I laughed so hard at one point, my friends thought they might need to medicate me."

I recommend vodka, the universal palliative.

There's another funny point later on.

Cheers.

Anonymous said...

Lube supply is running low, eh?

Velocity DeWitt said...

To tie this together with the "favorite sitcoms" posts, I've always thought the "remote broadcast" episode of WKRP was great.

Rachel Legan said...
This comment has been removed by the author.
Rachel Legan said...

I read this to my brother (who is doing the morning show with me now) right before we did a news break this morning and we were laughing so hard I could barely get through the "serious" news stories.DeRoo loved it also because he emailed it to me.
I can't disagree with anything you wrote here.
The worst thing I ever did at a remote was gossip with a peddler about the "station bicylcle",a girl with whom he had just spent a wild night with in a hot tub.We were going on and on about her escapades with various staff members not knowing that the board operator back at the station had actually just gotten engaged to her!Cell phones weren't in use back then so our Promotions Director comes speeding up to the remote (at a pager store) freaking out saying "The Marty is on!The Marty is on!and whatshisname can hear EVERYTHING you guys are saying".
It's been 15 years since then and I learned to never again gossip about other co-workers at a remote (unless the mic is off..lol).As for the board-op,he still married the "bike" but they moved far,far away.

Loved it.
Rach

Cap'n Bob said...

Doug: I think your spelling is correct, and the words are in the right order. I have it written somewhere, but finding anything in my junky office takes weeks. BTW, they're supposed to be remaking this classic. I understand Klaatu etc. will be replaced with See Gee Eye.

Tallulah Morehead said...

The remake is all finished, and opens December 12, as I informed by the side of every city bus that passes my home. It stars Keanu Reeves, which means Klaatu this time will be out-acted by Gort.

"Klaatu barada Whoa!"

Anonymous said...

On the upside, Tallulah....this new version co-stars Jon Hamm, so if it's a big hit it will be a boost for MAD MEN.

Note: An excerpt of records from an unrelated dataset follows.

-- ==== Sys2Proof/Machine/Units.lean ====
section
/-!
DEFINITION. Units and the events of a thread's issue: placement (R30, R31), the completion of a launch (R33), couriers (R37, R38),
distance overruns (R293), and words that no instruction assigns (R56).
-/

namespace Sys2Proof.Machine

open Sys2Proof

/-! ## Units and launches -/

/-- The waiting launches that started after launch l. -/
def State.waitingAfter (s : State) (l : Nat) : List Nat :=
  match s.launch? l with
  | some x => s.waitingLaunches.filter (fun k => (s.launch? k).any (fun y => x.started < y.started))
  | none => []

/-- UNIT_PLACEMENT: the next unit of a launch takes the slot that R30 gives it, if there is one, and the one after it is offered a
place; otherwise the launch that started next is. -/
def State.placeNext (s : State) (l : Nat) : State :=
  match s.launch? l with
  | some x =>
    if x.status = .running ∧ !x.cancelled ∧ x.placed < x.rcd.units then
      match s.placeFor l x with
      | some slot => (s.placeUnit l x slot).now (.unitPlacement l)
      | none => s.offerUnits (s.waitingAfter l)
    else s.offerUnits (s.waitingAfter l)
  | none => s

def execUnitPlacement (s : State) : Result :=
  onEvent s (fun s e => match e with
    | .unitPlacement l => some (s.placeNext l)
    | _ => none)

/-- LAUNCH_COMPLETION. -/
def execLaunchCompletion (s : State) : Result :=
  onEvent s (fun s e => match e with
    | .launchCompletion l => some (s.completeLaunch l)
    | _ => none)

/-! ## At an issue -/

/-- DISTANCE_OVERRUN: the issuing thread takes OVERRUN in place of its instruction (R293). -/
def execDistanceOverrun (s : State) : Result := onThread s 4 [] (fun t th => s.trapHere t th causeOverrun 0 none)

/-- UNASSIGNED_ENCODING: a precise illegal-instruction trap (R56). -/
def execUnassignedEncoding (s : State) : Result := onThread s 4 [] (fun t th => s.illegalInstr t th)

/-! ## Couriers (R37, R38) -/

/-- Threads in the rotation of a core. -/
def State.readyCount (s : State) (core : Nat) : Nat := ((s.onCore core).filter (fun p => p.2.inRotation)).length

/-- A thread that may be carried (R37). -/
def State.carriable (s : State) (t : Nat) (th : Thread) : Bool :=
  th.inRotation && !th.pin && slotIn th.home != 0 && th.parent.isNone && !th.usedShared && !th.usedLocal && th.wsp == 0 && th.transit.isNone &&
    (s.outstanding t).isEmpty

/-- The free slot in 1 to Q − 1 of a core that a thread of a launch may take, below the slots that are left to the SPAWNs of the unit in
slot 0 (R15, R30), on a tile that runs its guest, and with a shared bank for it (R278, R279). -/
def State.courierSlot (s : State) (core quota : Nat) (g : BitVec 8) : Option Nat :=
  ((List.range (s.topFor quota g core)).find? (fun k => k != 0 && !s.holdsSlot (core * 16 + k) g && s.mayEnter (core * 16 + k) g)).map (core * 16 + ·)

/-- The core, slot included, that a thread of a core is carried to: the lowest ready count, the lowest number on a tie. -/
def State.courierGoal (s : State) (core quota : Nat) (g : BitVec 8) : Option Nat :=
  let here := s.readyCount core
  let cs := (List.range 16).filterMap (fun j =>
    let c := core / 16 * 16 + j
    if c ≠ core ∧ s.readyCount c + 4 ≤ here then (s.courierSlot c quota g).map (fun k => (s.readyCount c, k)) else none)
  (cs.foldl (fun (b : Option (Nat × Nat)) p => match b with
    | some q => if p.1 < q.1 then some p else b
    | none => some p) none).map (·.2)

/-- The courier that a core would send: its eligible thread with the lowest slot number, and where it goes. A thread is eligible here when
R37 lets it be carried, whether or not it could issue in this cycle, and where that thread has no goal no other is tried (DEDUCED, log
entry 69). -/
def State.courierFrom (s : State) (core : Nat) : Option (Nat × Nat) :=
  let ts := (s.onCore core).filter (fun p => s.carriable p.1 p.2)
  let first := ts.foldl (fun (b : Option (Nat × Thread)) p => match b with
    | some q => if slotIn p.2.home < slotIn q.2.home then some p else b
    | none => some p) none
  first.bind (fun p => (s.courierGoal core (s.quotaOf p.2) p.2.guest).map (fun k => (p.1, k)))

/-- Whether a core's ready count has stayed at or above the threshold for 4,096 cycles, and no courier has left the tile in them. -/
def Tile.courierDue (x : Tile) (clk j : Nat) : Bool :=
  4096 ≤ KMap.getD x.high j 0 && (match x.lastCourier with | some c => c + 4096 ≤ clk | none => true)

/-- COURIER_SEND: the thread leaves for its new slot, which is kept for it and where it lands within 64 cycles; its old slot frees. Of several
cores of the tile that may send one in a cycle, the lowest does (DESIGN CHOICE, log entry 52). A bank of its guest on a core that holds no
thread of it is cleared as the courier is sent (DESIGN CHOICE, log entry 53). -/
def State.sendCourier (s : State) (tile : Nat) : State :=
  match (List.range 16).findSome? (fun j => if (s.tile tile).courierDue s.clk j then s.courierFrom (tile * 16 + j) else none) with
  | some (t, slot) =>
    match s.thread? t with
    | some th =>
      let s := s.modTile tile (fun x => { x with lastCourier := some s.clk }.modGuest th.guest (fun y => { y with couriers := y.couriers + 1 }))
      let s := s.clearBank (coreOf slot) th.guest
      let s := s.freshLocal slot
      let s := { s with fresh := s.fresh + 1, owners := KMap.set s.owners slot (th.guest, th.gen) }
      let s := (s.setThread t { th with place := none, home := slot, wait := .courier, waitWid := th.waitWid + 1 }).post (placeOfSlot slot) noChan
        (s.clk + min 64 (1 + Config.contention s.fresh)) t (.event (.courierArrival t slot))
      s.slotsFreed tile
    | none => s
  | none => s

def execCourierSend (s : State) : Result :=
  onEvent s (fun s e => match e with
    | .courierSend tile => some (s.sendCourier tile)
    | _ => none)

/-- COURIER_ARRIVAL: the thread rejoins in its new slot, or is saved while the tile has come to run another guest (R278). -/
def execCourierArrival (s : State) : Result :=
  onEvent s (fun s e => match e with
    | .courierArrival t slot => some (match s.thread? t with
      | some th =>
        if th.wait = .courier then
          let th := { th.rejoin with home := slot }
          let s := s.setThread t th
          s.setThread t (s.entering th)
        else s
      | none => s)
    | _ => none)

end Sys2Proof.Machine
end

And did you consider going into advertising during that era? I'm sure you would have been a big success, as you have the most critical quality needed--the ability to hold your liquor.

Tallulah Morehead said...

In my days, commericals were beneath movie stars, but I did host a 13-week game show called BLOTTO, based on a popular drinking game. For the full story, I refer you to my book: MY LUSH LIFE.

Anonymous said...

Hey Truck-ken Stevens, weren't you the guy who put the dead rat in Johnny Mitchell's skid-marked underparts at KERN?